Saved data entries
● ● ●

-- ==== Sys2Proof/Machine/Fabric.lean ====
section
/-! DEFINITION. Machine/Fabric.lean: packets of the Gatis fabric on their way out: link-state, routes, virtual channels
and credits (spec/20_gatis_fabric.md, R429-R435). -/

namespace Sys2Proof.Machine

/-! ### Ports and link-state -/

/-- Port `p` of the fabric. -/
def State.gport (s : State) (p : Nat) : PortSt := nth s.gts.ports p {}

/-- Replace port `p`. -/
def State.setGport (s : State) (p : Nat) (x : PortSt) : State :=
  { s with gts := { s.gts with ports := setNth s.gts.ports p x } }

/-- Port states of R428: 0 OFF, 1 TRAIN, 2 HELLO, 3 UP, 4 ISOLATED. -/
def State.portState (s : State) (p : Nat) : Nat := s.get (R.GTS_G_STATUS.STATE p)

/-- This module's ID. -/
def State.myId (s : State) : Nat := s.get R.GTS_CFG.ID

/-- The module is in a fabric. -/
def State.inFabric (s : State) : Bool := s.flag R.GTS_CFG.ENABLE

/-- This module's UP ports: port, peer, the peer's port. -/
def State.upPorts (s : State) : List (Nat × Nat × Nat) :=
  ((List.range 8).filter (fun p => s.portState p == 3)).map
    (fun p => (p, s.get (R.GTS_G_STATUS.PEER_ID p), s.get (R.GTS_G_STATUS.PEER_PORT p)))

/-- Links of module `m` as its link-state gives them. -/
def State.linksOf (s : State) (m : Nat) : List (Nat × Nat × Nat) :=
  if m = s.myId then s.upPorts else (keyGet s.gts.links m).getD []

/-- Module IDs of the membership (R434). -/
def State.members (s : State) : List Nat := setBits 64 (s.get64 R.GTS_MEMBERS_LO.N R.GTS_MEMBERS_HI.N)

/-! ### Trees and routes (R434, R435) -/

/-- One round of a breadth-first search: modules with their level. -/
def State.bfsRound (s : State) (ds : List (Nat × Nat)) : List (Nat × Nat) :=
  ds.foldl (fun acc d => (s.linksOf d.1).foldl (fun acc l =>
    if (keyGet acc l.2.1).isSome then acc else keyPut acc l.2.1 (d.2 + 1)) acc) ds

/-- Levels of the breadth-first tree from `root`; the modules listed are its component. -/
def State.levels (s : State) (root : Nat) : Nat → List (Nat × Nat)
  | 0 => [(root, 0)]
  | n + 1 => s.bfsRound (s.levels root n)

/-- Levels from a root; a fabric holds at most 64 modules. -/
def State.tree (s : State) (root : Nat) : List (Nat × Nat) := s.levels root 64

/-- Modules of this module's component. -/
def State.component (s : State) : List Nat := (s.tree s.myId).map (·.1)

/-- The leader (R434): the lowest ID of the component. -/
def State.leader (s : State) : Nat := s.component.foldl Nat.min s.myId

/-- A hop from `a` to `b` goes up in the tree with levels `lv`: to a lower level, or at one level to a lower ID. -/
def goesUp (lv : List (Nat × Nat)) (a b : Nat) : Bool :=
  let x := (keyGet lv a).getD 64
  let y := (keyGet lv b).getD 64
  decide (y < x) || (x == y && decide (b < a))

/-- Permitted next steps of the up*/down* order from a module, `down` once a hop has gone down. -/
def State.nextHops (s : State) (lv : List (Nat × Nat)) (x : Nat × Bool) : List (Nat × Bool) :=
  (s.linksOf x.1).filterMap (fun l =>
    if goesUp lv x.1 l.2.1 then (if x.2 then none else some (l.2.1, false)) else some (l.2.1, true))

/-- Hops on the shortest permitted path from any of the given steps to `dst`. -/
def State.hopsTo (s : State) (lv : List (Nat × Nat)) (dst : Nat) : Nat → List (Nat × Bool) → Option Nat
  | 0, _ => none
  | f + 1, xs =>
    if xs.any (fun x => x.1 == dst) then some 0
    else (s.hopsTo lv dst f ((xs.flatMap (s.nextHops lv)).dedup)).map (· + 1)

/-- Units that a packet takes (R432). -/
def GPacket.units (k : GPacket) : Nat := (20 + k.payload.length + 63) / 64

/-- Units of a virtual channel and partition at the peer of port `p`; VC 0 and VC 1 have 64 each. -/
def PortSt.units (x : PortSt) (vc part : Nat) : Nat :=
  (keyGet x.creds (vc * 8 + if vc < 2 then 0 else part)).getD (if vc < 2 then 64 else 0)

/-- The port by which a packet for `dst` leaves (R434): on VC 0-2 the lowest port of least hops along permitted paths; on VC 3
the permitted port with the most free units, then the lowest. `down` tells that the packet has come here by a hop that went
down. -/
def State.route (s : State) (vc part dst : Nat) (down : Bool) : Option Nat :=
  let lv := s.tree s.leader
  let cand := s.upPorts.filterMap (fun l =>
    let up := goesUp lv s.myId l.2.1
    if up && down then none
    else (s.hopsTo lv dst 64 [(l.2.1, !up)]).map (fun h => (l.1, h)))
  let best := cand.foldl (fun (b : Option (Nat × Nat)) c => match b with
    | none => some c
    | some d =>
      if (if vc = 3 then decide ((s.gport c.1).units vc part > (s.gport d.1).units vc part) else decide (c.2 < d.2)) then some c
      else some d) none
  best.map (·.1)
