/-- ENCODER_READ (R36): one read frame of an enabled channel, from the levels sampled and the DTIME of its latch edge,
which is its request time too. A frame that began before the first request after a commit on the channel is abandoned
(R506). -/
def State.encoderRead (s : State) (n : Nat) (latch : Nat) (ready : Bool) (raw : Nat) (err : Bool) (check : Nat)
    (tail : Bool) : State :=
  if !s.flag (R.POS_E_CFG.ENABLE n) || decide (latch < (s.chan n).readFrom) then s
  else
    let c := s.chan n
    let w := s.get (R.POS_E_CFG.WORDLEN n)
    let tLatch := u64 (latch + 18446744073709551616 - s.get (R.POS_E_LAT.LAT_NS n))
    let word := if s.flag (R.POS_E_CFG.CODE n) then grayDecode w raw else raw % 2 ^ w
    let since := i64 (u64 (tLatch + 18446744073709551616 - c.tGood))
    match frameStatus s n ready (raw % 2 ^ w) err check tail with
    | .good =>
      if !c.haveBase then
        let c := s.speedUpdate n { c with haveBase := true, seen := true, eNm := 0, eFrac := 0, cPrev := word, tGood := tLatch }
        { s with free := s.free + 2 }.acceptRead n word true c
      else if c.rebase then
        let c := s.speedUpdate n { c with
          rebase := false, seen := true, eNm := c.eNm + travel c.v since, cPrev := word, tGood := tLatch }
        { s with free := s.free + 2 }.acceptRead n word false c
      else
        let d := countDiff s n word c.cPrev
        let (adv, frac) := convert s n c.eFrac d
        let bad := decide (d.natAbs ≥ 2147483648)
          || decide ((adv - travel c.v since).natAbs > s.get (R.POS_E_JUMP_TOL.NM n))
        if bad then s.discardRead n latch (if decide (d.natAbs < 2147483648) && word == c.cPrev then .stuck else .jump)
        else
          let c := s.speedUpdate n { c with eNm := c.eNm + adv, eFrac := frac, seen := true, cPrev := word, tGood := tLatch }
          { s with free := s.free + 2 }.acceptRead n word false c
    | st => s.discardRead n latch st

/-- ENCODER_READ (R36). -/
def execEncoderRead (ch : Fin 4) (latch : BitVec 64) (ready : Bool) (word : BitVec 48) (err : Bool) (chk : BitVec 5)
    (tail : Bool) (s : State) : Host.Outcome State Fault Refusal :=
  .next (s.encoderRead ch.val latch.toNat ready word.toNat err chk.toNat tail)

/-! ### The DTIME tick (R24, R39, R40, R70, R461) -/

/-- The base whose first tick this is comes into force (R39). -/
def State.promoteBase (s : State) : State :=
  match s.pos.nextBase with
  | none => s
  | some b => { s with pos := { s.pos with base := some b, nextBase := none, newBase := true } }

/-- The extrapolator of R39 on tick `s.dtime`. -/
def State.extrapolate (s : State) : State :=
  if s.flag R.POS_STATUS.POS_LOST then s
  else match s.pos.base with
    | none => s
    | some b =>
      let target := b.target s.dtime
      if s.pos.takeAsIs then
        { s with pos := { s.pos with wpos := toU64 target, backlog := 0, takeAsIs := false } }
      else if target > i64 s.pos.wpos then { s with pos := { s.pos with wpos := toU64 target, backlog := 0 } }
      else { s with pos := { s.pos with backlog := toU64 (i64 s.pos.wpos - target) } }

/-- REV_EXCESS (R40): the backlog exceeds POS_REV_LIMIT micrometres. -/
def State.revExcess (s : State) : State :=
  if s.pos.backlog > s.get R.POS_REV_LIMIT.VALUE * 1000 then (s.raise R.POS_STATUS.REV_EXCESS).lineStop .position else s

● ● ●

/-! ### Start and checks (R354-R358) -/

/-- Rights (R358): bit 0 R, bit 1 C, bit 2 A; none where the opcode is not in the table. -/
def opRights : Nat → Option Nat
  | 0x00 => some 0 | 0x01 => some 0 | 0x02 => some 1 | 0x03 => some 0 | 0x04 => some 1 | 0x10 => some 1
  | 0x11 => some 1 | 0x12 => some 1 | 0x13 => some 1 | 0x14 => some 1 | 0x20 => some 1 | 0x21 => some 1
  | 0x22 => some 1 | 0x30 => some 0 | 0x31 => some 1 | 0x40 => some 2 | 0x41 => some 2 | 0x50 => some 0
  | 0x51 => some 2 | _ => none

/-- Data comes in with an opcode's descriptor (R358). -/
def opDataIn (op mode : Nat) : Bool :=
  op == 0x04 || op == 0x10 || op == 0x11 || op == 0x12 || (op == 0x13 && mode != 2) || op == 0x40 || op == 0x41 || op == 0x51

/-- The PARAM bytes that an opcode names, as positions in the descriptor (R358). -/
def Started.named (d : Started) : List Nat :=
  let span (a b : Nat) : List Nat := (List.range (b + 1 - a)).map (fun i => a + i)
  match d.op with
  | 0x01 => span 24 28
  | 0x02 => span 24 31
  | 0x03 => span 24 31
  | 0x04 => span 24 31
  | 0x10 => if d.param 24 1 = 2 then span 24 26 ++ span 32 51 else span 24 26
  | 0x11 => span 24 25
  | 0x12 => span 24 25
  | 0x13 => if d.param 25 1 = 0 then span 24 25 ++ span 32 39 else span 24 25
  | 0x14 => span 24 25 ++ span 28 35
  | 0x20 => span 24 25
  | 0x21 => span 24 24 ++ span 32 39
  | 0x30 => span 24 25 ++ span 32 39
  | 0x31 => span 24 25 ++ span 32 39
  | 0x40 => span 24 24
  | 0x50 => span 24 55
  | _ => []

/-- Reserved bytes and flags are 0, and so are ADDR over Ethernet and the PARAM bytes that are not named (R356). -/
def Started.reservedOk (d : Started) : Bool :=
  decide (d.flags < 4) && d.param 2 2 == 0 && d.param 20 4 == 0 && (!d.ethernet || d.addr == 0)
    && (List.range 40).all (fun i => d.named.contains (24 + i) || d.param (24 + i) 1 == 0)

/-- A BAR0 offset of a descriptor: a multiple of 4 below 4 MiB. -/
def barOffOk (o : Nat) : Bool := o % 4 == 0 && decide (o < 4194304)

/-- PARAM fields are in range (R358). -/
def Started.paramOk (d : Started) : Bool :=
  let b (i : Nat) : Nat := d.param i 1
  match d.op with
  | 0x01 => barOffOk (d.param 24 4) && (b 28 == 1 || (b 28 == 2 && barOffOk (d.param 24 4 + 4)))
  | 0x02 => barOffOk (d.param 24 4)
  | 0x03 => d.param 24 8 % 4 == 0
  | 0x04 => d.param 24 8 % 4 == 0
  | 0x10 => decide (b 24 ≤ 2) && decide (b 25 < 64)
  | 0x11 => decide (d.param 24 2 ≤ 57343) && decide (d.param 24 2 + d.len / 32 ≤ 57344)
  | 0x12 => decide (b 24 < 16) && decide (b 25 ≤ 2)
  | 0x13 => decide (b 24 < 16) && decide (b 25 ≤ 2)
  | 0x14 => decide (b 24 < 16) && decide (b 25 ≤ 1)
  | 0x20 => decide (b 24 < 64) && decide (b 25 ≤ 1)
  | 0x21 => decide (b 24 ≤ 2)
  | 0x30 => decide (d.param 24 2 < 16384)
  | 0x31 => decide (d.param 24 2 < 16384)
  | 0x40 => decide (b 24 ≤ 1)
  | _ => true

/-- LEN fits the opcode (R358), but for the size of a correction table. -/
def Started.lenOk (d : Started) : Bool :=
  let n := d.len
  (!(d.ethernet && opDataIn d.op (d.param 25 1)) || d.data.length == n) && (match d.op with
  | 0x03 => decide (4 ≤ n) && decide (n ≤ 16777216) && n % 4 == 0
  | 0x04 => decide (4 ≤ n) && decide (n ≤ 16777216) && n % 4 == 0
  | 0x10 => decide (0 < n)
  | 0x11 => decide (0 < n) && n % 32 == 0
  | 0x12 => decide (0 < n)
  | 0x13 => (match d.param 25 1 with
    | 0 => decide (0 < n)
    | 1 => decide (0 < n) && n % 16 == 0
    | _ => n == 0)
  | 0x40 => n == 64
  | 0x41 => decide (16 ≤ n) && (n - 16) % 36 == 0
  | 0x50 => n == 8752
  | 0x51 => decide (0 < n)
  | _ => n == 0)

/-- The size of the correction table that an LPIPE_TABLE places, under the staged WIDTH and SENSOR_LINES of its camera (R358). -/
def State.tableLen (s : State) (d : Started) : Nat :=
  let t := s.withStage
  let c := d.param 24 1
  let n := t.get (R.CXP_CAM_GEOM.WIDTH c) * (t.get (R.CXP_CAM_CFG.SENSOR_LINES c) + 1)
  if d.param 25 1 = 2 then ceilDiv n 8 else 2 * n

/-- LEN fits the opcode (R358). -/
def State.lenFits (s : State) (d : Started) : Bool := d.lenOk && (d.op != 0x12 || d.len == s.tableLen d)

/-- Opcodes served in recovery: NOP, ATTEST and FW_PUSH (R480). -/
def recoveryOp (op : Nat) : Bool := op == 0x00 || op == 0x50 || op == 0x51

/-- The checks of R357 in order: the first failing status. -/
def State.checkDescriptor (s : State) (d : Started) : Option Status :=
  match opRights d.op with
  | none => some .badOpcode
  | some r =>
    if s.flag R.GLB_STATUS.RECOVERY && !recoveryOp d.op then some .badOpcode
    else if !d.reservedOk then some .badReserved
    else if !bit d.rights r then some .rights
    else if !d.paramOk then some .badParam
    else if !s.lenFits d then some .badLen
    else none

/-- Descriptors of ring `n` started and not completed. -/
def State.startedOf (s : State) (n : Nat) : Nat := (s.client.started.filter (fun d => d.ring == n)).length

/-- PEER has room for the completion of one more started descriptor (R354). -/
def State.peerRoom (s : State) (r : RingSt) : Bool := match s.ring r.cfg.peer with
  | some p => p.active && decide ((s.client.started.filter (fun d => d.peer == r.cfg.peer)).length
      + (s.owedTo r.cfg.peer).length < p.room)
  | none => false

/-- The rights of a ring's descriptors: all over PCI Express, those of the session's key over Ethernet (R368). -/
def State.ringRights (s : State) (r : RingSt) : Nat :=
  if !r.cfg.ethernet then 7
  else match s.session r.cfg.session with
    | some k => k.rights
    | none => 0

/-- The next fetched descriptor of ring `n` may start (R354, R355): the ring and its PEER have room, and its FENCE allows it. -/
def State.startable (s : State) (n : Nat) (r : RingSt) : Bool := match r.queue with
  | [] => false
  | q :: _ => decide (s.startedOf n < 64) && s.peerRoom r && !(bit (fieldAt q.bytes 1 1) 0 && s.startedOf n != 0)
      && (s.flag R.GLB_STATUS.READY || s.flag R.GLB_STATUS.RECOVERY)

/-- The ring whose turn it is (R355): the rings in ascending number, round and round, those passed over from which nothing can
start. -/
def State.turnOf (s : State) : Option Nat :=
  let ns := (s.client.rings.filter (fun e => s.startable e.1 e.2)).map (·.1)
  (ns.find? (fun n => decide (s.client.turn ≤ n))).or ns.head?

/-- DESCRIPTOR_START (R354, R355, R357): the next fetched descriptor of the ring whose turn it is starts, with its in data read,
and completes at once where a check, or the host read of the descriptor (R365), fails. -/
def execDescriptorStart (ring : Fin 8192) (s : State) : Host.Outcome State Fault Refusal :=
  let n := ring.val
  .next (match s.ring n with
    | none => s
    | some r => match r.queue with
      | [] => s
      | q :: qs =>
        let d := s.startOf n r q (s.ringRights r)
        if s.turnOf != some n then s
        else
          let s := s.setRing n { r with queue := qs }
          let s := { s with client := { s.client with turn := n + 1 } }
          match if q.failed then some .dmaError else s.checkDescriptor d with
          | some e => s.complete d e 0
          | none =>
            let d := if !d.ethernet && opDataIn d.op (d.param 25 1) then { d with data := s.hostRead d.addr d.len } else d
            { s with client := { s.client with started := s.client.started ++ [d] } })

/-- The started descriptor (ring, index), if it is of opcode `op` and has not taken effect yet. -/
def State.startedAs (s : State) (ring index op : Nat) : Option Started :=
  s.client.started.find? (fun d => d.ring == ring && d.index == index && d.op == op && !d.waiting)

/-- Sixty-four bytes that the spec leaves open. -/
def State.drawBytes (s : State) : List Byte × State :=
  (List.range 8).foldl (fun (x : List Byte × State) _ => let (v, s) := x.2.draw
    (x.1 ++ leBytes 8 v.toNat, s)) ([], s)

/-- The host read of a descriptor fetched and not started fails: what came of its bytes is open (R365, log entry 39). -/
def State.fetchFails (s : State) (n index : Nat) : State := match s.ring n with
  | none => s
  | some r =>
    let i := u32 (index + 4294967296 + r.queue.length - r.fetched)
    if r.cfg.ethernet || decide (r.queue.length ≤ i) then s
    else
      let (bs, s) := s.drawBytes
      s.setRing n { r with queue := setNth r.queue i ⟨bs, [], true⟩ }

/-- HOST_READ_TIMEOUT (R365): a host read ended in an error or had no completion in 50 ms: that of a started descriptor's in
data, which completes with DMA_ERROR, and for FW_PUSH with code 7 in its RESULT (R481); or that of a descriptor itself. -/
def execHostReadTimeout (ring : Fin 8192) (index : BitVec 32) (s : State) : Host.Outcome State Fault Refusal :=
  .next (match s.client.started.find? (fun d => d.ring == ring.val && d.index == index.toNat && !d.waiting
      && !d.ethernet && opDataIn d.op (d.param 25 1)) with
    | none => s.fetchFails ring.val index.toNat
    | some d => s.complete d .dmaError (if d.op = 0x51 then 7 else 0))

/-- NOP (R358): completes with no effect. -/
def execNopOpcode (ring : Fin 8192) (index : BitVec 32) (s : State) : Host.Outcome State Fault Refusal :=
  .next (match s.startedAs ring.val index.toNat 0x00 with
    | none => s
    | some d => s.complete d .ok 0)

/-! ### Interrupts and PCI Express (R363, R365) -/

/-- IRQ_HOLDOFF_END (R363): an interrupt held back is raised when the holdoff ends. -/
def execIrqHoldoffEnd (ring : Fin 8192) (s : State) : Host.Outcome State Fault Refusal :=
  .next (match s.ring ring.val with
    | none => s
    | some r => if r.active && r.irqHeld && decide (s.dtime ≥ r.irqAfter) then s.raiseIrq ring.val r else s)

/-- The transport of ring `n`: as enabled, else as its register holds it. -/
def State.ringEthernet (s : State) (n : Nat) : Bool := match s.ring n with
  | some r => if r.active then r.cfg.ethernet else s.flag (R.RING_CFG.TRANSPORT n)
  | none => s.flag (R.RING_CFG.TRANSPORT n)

● ● ●

What is needed is an exact copy of the lines above, from the one containing "match opRights d.op with" through the one containing "def State.turnOf (s", with nothing added.

  match opRights d.op with
  | none => some .badOpcode
  | some r =>
    if s.flag R.GLB_STATUS.RECOVERY && !recoveryOp d.op then some .badOpcode
    else if !d.reservedOk then some .badReserved
    else if !bit d.rights r then some .rights
    else if !d.paramOk then some .badParam
    else if !s.lenFits d then some .badLen
    else none

/-- Descriptors of ring `n` started and not completed. -/
def State.startedOf (s : State) (n : Nat) : Nat := (s.client.started.filter (fun d => d.ring == n)).length

/-- PEER has room for the completion of one more started descriptor (R354). -/
def State.peerRoom (s : State) (r : RingSt) : Bool := match s.ring r.cfg.peer with
  | some p => p.active && decide ((s.client.started.filter (fun d => d.peer == r.cfg.peer)).length
      + (s.owedTo r.cfg.peer).length < p.room)
  | none => false

/-- The rights of a ring's descriptors: all over PCI Express, those of the session's key over Ethernet (R368). -/
def State.ringRights (s : State) (r : RingSt) : Nat :=
  if !r.cfg.ethernet then 7
  else match s.session r.cfg.session with
    | some k => k.rights
    | none => 0

/-- The next fetched descriptor of ring `n` may start (R354, R355): the ring and its PEER have room, and its FENCE allows it. -/
def State.startable (s : State) (n : Nat) (r : RingSt) : Bool := match r.queue with
  | [] => false
  | q :: _ => decide (s.startedOf n < 64) && s.peerRoom r && !(bit (fieldAt q.bytes 1 1) 0 && s.startedOf n != 0)
      && (s.flag R.GLB_STATUS.READY || s.flag R.GLB_STATUS.RECOVERY)

/-- The ring whose turn it is (R355): the rings in ascending number, round and round, those passed over from which nothing can
start. -/
def State.turnOf (s : State) : Option Nat :=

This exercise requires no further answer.